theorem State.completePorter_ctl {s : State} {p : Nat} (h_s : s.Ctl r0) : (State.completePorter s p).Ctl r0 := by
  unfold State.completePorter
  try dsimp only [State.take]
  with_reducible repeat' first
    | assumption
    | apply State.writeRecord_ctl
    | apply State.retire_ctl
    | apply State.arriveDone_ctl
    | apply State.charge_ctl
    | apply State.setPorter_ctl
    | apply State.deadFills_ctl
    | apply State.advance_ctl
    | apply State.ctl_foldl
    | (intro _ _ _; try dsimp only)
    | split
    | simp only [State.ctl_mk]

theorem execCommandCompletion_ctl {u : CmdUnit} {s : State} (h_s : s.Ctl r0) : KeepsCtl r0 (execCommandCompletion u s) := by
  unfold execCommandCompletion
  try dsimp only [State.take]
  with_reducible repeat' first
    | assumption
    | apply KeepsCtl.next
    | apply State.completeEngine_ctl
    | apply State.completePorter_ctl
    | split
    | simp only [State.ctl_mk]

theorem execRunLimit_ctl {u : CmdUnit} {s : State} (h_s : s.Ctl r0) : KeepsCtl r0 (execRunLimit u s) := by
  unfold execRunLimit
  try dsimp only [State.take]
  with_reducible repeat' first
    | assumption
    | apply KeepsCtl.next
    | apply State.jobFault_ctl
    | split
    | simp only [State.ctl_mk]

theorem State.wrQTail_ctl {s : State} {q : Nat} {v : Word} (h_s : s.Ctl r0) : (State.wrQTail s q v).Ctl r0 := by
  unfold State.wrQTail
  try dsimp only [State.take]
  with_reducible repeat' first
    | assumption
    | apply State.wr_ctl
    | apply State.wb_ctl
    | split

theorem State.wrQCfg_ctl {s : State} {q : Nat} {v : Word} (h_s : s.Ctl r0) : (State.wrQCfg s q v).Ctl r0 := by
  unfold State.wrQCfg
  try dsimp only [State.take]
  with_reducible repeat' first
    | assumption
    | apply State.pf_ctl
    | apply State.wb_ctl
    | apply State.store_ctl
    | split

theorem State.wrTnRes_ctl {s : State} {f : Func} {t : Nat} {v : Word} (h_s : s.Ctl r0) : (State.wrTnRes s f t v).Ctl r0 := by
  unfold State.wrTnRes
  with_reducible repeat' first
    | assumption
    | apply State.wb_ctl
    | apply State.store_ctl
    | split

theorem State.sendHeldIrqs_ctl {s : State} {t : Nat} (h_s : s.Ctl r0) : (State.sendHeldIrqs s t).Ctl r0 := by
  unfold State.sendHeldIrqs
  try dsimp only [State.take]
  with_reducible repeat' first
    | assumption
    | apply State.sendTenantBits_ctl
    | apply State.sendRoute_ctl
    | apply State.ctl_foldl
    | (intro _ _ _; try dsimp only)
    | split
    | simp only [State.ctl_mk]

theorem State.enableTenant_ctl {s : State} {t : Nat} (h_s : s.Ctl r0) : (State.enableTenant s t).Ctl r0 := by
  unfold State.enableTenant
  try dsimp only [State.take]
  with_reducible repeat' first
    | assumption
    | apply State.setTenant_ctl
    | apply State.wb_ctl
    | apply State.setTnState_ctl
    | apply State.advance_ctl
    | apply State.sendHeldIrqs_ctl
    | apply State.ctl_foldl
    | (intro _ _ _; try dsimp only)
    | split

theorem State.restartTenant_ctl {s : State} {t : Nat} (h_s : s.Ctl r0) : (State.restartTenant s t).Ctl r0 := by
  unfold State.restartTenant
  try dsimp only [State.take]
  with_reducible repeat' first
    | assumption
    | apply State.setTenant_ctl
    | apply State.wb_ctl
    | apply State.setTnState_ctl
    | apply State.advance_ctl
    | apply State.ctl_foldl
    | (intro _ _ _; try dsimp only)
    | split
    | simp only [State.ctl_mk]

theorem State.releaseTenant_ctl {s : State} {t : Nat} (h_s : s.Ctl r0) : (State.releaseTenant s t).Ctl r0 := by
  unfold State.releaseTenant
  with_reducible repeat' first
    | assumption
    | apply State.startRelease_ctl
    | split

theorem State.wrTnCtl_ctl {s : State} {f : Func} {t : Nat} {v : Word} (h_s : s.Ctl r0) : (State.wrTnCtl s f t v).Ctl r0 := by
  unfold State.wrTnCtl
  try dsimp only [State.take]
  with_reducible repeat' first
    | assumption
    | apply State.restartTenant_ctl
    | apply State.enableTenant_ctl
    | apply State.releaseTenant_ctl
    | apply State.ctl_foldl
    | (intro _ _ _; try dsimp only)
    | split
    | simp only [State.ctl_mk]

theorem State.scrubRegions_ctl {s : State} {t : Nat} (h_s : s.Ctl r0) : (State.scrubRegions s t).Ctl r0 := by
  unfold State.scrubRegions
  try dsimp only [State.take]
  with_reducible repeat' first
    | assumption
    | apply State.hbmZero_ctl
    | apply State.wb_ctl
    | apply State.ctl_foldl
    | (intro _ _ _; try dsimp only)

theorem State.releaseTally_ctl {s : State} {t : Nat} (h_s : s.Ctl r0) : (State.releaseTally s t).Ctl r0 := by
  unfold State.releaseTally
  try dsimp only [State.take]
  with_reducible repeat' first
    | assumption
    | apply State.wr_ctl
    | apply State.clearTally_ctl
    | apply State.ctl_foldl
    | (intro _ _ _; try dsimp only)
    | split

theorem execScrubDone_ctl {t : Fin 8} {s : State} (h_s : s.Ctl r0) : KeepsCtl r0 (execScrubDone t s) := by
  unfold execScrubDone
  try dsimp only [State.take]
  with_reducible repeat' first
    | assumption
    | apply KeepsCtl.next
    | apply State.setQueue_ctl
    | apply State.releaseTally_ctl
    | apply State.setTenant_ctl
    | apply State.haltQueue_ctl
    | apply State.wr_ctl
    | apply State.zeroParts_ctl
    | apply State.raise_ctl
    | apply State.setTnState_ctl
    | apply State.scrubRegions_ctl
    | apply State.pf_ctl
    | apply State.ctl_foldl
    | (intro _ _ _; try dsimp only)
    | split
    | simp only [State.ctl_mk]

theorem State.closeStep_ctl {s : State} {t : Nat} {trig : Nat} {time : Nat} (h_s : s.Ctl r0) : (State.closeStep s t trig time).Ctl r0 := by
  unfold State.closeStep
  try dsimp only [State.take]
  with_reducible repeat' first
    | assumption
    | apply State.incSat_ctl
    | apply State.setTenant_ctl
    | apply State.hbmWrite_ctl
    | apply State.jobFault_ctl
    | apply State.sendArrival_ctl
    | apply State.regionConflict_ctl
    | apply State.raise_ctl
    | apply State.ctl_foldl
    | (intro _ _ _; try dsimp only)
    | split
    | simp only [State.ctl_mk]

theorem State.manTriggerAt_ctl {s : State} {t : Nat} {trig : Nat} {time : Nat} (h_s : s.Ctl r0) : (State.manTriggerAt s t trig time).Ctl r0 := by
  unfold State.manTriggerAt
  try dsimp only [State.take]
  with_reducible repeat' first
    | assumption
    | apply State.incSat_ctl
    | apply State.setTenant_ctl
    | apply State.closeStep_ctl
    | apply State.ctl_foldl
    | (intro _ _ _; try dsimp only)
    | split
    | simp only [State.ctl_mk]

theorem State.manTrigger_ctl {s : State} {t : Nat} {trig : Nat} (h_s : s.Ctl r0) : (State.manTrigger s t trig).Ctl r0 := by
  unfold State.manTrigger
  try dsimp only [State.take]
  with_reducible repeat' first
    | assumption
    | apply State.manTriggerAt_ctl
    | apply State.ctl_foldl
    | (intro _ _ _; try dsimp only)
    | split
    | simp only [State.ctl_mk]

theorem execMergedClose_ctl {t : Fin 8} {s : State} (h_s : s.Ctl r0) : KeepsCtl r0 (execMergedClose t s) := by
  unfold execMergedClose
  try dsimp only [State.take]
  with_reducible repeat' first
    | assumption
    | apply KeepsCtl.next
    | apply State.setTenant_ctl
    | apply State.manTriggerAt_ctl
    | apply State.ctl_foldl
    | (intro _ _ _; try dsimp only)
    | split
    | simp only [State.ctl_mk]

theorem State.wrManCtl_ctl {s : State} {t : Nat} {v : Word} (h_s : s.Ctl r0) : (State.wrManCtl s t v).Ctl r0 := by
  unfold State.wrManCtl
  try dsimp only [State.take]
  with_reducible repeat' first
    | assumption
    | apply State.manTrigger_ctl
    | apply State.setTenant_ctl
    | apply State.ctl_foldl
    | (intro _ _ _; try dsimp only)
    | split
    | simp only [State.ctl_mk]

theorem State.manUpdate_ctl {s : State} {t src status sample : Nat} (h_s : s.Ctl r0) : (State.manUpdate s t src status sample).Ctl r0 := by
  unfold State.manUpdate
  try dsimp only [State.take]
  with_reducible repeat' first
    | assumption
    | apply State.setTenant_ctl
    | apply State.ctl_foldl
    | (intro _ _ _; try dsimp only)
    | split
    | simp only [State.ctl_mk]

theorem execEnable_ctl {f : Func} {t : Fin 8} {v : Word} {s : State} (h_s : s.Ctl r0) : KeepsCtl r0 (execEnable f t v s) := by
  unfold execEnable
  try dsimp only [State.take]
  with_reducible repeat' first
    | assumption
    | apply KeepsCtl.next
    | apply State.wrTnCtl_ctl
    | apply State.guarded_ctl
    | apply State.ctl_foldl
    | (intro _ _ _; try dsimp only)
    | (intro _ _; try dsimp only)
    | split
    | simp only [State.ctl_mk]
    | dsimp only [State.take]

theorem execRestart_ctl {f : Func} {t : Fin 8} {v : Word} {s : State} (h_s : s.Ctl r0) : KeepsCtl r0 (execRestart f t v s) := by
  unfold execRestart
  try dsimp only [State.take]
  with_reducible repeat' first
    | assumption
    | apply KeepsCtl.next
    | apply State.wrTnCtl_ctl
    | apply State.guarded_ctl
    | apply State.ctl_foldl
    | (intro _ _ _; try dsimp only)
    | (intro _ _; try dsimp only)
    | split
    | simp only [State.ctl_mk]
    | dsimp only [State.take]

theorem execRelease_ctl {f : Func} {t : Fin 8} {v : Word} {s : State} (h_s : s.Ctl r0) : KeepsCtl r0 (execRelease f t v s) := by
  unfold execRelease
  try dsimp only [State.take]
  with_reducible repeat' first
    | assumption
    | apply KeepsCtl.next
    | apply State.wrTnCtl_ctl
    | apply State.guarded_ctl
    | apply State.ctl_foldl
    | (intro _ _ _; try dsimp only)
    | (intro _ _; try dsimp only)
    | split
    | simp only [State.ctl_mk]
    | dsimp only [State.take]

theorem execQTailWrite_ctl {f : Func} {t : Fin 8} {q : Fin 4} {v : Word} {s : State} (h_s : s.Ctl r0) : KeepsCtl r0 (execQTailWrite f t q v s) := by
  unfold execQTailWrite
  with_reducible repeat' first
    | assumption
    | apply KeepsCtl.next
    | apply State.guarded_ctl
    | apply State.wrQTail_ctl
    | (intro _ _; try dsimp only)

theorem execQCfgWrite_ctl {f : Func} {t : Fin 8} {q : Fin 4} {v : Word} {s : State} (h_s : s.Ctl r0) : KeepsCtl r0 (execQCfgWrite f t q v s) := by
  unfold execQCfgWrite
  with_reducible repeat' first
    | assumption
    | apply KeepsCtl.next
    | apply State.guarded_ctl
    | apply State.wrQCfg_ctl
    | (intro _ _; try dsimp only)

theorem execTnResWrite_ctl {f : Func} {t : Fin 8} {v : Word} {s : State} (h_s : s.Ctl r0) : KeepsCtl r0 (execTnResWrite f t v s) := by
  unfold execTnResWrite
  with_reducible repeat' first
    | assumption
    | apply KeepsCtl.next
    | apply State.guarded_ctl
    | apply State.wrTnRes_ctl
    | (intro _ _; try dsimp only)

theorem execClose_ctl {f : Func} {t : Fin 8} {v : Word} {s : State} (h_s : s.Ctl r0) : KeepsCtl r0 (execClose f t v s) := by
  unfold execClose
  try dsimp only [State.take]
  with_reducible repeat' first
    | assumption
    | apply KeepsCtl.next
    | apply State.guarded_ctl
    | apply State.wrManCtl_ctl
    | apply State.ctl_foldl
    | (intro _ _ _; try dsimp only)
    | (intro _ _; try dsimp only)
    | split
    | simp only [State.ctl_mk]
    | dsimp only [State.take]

· · · · ·

What needs to be done —
In the listing above, show every line with the word "execMergedClose".

Final answer —
theorem execMergedClose_ctl {t : Fin 8} {s : State} (h_s : s.Ctl r0) : KeepsCtl r0 (execMergedClose t s) := by
  unfold execMergedClose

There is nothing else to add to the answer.